┌──

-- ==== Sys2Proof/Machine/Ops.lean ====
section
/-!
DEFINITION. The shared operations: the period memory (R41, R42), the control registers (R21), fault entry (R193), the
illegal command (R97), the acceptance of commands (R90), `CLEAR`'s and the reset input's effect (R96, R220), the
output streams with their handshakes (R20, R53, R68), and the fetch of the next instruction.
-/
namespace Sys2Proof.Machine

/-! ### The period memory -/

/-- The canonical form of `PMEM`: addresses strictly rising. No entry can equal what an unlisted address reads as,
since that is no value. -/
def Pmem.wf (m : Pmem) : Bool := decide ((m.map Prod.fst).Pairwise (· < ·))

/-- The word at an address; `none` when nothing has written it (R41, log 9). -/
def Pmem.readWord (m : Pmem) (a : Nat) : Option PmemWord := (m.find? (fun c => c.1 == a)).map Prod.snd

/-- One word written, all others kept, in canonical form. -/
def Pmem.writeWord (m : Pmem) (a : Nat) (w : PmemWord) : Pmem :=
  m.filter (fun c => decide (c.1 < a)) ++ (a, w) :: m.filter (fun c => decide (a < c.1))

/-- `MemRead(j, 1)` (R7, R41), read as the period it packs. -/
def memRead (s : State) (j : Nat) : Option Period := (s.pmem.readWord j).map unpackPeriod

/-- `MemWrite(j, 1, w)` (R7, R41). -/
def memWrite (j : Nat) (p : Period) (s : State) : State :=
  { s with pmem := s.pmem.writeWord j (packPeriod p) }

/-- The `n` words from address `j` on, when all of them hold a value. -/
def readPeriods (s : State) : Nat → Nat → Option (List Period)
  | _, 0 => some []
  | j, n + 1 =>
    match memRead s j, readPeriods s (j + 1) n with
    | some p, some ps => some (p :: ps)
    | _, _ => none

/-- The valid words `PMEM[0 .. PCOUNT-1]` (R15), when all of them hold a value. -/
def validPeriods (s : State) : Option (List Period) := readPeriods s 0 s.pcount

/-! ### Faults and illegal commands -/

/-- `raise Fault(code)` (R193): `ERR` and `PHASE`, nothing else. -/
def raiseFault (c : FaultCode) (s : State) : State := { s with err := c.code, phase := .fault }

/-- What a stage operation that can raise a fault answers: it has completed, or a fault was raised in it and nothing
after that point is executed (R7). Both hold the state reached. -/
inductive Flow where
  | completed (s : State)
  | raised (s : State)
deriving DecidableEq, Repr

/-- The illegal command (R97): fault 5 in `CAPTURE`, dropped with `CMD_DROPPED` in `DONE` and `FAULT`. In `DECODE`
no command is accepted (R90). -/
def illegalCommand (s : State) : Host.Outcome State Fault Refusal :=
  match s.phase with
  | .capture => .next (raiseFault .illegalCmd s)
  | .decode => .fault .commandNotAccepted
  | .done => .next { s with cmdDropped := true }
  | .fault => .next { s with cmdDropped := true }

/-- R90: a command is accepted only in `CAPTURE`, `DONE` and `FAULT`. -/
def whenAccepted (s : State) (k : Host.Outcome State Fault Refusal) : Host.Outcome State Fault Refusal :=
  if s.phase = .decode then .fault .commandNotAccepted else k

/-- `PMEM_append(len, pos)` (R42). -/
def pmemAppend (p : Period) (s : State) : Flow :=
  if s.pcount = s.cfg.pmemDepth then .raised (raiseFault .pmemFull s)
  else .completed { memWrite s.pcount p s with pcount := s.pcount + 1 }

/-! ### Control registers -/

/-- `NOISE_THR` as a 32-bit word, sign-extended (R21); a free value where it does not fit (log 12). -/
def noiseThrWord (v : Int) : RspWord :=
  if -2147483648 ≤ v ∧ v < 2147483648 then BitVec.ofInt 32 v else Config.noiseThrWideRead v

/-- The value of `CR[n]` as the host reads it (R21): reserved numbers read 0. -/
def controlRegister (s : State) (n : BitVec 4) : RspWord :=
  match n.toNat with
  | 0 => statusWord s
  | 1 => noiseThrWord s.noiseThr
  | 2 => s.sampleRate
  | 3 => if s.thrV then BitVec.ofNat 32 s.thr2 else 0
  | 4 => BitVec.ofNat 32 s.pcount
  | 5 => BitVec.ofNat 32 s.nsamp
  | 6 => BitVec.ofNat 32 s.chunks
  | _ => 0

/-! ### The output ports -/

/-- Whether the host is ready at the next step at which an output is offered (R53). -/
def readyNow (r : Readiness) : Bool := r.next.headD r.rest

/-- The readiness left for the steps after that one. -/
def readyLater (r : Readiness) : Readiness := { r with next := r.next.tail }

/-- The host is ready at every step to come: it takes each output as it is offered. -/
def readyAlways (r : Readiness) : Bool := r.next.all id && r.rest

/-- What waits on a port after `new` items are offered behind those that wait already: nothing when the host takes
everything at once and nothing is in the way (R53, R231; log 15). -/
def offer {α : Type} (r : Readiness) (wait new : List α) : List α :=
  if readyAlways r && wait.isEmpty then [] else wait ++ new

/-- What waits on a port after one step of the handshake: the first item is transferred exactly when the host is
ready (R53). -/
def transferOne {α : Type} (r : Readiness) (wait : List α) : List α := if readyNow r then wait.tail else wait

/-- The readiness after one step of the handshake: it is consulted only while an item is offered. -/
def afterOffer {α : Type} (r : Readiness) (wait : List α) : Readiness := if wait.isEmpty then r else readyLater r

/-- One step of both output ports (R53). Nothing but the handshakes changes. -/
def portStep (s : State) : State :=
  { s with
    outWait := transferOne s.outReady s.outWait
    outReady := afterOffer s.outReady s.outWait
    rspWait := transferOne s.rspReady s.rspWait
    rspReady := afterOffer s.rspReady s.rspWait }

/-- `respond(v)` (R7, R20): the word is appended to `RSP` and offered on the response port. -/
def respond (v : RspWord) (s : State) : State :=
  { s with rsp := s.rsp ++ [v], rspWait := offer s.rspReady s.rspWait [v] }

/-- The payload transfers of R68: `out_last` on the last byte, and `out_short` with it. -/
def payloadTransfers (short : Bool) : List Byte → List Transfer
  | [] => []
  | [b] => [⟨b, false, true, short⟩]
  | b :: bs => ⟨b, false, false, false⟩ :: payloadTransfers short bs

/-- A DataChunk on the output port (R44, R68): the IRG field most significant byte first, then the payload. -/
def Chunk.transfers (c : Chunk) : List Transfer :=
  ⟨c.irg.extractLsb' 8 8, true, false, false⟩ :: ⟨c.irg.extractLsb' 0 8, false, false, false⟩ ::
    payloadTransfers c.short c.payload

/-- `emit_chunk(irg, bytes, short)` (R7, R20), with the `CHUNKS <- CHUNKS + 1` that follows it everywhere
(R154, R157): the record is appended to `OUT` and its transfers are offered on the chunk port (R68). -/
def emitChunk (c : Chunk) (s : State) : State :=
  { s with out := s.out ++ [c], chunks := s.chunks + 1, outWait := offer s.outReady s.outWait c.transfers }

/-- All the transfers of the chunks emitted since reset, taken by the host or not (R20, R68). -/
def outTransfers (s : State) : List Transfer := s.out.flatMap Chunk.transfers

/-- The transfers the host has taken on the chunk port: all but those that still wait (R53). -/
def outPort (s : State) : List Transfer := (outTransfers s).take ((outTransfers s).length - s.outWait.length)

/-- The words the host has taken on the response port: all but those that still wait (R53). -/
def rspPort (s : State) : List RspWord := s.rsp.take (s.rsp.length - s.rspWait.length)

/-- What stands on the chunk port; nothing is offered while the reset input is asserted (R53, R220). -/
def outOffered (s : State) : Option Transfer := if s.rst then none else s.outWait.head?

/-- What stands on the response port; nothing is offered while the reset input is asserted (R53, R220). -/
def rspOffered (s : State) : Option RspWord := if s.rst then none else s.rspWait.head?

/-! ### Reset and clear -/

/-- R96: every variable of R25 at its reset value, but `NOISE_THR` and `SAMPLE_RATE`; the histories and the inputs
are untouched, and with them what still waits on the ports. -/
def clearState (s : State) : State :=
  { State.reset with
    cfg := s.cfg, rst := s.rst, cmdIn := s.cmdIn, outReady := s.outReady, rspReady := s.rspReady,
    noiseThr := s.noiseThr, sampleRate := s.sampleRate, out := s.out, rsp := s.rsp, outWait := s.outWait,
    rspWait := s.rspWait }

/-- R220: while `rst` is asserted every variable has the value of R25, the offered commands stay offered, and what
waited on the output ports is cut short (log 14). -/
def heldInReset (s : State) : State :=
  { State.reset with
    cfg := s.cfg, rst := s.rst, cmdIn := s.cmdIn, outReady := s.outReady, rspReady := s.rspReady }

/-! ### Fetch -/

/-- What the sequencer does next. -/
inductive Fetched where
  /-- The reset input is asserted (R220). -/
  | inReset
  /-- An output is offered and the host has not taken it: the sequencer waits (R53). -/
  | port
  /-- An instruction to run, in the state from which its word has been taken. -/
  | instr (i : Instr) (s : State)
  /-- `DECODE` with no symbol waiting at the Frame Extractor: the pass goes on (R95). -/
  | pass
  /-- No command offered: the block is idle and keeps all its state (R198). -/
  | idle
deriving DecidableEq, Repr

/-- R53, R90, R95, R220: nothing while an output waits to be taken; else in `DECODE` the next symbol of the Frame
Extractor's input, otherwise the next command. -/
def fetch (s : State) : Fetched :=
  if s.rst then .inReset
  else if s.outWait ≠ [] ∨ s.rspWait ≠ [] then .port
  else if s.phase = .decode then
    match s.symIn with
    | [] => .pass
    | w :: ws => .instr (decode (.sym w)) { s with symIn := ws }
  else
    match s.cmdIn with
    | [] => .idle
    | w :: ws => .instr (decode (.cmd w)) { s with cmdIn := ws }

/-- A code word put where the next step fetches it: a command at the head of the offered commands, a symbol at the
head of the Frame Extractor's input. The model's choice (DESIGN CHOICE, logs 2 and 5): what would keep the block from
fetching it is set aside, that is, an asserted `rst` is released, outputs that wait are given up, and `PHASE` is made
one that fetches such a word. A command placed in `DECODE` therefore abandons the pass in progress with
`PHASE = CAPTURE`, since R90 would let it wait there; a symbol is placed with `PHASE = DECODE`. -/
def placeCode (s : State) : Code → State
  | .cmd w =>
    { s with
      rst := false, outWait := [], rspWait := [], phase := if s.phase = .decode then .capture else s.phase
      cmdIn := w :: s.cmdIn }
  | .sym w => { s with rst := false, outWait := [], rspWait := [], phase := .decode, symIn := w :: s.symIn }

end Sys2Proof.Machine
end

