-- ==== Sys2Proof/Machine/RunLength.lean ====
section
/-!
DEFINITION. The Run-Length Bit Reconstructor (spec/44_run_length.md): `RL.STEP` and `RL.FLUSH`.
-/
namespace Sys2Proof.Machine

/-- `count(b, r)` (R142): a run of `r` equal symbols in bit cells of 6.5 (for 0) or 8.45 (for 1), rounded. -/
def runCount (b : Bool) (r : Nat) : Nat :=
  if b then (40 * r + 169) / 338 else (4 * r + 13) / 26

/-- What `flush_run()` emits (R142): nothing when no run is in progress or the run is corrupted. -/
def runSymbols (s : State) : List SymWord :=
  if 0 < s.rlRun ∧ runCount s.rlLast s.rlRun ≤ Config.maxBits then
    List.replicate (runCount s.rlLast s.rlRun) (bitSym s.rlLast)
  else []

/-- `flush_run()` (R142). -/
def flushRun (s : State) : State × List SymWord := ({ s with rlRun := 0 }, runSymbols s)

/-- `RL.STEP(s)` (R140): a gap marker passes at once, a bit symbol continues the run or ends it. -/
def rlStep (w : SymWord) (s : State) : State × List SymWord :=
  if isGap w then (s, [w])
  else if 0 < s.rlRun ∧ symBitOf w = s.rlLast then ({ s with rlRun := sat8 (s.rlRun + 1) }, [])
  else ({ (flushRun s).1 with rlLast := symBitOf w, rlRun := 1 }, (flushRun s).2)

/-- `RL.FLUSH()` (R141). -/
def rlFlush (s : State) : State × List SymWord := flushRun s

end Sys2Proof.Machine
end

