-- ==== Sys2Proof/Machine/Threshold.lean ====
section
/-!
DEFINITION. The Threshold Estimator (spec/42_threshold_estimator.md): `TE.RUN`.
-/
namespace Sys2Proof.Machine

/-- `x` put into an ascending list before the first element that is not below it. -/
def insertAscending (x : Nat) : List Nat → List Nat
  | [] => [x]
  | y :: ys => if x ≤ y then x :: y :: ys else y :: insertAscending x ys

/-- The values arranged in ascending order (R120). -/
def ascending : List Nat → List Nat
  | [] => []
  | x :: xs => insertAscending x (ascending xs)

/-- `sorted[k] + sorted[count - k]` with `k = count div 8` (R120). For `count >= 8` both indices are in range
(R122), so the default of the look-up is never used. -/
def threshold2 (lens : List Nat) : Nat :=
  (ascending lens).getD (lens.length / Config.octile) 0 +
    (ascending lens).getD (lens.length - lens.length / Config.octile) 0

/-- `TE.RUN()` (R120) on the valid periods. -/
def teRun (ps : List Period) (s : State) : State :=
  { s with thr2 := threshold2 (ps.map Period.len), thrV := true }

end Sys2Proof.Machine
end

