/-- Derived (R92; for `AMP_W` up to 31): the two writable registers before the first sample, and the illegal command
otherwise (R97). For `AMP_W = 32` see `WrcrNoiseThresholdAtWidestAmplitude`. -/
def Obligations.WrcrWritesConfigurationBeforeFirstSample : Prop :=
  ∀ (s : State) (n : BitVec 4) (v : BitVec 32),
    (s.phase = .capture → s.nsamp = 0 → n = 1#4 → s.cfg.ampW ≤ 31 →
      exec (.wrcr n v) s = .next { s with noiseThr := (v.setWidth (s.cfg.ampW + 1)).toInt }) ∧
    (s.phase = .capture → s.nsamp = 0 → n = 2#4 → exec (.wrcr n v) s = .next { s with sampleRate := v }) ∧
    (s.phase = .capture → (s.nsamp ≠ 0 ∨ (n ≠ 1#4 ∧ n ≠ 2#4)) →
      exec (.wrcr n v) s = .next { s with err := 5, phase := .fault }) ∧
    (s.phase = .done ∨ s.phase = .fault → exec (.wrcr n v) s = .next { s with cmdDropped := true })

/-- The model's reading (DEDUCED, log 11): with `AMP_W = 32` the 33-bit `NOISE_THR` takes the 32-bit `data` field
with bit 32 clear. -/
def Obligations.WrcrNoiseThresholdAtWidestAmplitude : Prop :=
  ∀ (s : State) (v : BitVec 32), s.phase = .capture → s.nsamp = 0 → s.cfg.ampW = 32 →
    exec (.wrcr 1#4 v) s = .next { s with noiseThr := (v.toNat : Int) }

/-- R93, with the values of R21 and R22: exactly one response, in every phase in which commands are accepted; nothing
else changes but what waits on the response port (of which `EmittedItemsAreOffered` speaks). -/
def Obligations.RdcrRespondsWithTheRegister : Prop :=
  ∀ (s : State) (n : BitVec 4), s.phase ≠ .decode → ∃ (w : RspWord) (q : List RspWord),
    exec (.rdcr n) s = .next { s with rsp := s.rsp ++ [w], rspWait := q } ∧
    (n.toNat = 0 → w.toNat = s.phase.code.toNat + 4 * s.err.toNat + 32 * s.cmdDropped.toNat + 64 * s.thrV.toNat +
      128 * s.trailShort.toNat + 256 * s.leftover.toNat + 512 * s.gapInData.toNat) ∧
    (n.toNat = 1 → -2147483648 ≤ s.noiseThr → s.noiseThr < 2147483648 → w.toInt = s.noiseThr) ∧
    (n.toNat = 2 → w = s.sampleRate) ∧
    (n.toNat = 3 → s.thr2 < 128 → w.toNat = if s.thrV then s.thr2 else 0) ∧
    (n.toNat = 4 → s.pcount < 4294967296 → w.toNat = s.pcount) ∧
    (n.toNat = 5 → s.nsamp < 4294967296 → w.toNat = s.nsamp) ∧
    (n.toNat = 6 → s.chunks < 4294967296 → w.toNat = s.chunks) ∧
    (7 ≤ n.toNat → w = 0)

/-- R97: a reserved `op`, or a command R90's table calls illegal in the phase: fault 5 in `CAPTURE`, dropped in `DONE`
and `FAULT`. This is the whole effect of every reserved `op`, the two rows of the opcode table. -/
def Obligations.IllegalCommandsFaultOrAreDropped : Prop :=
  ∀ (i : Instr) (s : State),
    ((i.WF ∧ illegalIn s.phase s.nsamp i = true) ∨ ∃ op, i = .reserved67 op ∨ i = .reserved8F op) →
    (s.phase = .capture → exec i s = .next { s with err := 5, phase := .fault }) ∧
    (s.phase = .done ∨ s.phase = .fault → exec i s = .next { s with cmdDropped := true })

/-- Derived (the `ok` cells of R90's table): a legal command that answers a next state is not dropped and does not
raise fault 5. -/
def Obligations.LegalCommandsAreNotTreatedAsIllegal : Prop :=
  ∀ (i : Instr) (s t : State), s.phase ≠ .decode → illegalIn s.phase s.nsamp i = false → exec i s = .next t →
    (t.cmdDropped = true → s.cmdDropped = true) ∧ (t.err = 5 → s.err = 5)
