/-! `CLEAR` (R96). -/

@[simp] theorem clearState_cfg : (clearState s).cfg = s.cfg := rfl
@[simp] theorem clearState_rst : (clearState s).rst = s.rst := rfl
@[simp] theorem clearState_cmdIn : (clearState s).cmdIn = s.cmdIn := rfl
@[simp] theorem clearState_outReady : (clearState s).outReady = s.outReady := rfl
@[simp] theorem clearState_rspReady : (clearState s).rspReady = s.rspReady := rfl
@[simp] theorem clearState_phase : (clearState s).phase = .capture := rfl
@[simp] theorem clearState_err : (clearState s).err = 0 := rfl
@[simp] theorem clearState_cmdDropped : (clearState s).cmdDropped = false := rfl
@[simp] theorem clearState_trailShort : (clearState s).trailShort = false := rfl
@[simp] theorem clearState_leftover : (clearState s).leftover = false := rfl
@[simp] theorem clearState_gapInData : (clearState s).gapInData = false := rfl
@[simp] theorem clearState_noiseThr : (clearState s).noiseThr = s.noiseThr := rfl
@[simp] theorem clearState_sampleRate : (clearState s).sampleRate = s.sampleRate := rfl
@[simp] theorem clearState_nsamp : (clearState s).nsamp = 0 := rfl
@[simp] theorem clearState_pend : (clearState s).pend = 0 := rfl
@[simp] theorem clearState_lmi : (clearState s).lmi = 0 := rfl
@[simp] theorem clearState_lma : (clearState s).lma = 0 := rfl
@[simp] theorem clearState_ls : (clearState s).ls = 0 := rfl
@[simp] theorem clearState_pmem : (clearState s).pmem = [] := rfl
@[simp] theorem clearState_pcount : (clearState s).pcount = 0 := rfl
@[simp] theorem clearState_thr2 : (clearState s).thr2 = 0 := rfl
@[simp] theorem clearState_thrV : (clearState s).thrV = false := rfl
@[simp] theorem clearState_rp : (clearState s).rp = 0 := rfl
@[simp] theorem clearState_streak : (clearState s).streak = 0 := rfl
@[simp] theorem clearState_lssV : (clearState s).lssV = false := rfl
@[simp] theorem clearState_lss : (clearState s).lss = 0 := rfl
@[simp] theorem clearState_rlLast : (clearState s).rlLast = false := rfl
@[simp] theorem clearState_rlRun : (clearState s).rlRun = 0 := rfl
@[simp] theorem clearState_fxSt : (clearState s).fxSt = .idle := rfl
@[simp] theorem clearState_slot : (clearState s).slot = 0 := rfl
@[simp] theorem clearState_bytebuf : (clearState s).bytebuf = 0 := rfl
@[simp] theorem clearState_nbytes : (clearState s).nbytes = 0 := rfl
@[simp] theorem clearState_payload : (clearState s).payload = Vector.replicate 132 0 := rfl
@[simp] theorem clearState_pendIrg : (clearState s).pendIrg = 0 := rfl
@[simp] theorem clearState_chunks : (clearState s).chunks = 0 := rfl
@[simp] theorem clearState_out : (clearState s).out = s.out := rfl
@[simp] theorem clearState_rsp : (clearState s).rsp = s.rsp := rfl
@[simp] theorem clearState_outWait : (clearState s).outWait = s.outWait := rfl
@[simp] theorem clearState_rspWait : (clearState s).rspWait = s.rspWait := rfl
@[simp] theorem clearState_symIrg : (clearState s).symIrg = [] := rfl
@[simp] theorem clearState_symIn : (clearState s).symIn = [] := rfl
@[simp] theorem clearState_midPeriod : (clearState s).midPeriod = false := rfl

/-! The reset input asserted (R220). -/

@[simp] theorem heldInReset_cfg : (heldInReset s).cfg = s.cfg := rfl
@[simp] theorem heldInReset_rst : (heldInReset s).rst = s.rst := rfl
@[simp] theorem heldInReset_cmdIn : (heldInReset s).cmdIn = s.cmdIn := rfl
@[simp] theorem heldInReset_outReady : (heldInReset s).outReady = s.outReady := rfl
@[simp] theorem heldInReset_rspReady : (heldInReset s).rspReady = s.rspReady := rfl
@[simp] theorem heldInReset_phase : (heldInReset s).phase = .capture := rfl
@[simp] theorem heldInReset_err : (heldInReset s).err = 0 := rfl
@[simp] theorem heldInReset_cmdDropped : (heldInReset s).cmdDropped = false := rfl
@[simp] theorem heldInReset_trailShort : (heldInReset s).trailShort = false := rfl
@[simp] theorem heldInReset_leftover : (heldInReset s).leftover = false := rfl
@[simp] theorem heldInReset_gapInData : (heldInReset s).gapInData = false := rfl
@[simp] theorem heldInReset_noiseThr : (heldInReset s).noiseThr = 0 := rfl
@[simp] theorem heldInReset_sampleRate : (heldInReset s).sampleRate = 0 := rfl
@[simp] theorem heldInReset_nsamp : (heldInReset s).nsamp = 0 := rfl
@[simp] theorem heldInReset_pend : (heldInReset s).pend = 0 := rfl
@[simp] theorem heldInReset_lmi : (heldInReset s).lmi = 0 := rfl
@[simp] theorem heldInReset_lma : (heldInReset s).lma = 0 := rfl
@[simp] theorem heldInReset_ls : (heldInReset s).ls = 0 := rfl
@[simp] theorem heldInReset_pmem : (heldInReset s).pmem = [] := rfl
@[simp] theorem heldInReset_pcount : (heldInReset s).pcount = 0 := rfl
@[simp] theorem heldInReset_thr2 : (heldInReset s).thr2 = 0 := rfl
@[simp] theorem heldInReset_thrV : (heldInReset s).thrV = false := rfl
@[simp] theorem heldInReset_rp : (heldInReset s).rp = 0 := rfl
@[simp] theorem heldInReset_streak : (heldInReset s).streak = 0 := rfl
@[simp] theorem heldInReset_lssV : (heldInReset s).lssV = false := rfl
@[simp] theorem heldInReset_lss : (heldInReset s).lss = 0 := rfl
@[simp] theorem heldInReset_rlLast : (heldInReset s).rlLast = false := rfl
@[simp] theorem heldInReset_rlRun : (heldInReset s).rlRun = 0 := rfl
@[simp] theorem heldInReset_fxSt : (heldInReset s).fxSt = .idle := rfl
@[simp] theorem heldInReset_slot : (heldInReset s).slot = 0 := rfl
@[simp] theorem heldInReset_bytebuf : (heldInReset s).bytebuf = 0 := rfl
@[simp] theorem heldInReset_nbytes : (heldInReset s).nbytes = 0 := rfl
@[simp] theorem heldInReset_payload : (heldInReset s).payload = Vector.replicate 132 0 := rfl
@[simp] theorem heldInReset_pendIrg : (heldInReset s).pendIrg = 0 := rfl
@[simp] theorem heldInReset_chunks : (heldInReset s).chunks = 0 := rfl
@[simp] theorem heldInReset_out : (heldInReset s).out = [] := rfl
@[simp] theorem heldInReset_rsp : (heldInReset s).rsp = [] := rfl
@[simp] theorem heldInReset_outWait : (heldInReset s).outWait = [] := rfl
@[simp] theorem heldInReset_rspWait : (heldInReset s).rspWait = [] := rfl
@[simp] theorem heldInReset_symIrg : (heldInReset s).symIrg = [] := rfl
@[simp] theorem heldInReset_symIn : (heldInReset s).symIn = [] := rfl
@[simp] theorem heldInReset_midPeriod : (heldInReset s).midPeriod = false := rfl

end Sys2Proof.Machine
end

└──

WHAT YOU ARE ASKED TO DO: Working from the material above, retype exactly the lines from the one with "s.noiseThr := rfl" through the one with "(clearState s).lmi = 0 := rfl", both included, and only those lines.

RESULT OF THE TASK:
@[simp] theorem clearState_noiseThr : (clearState s).noiseThr = s.noiseThr := rfl
@[simp] theorem clearState_sampleRate : (clearState s).sampleRate = s.sampleRate := rfl
@[simp] theorem clearState_nsamp : (clearState s).nsamp = 0 := rfl
@[simp] theorem clearState_pend : (clearState s).pend = 0 := rfl
@[simp] theorem clearState_lmi : (clearState s).lmi = 0 := rfl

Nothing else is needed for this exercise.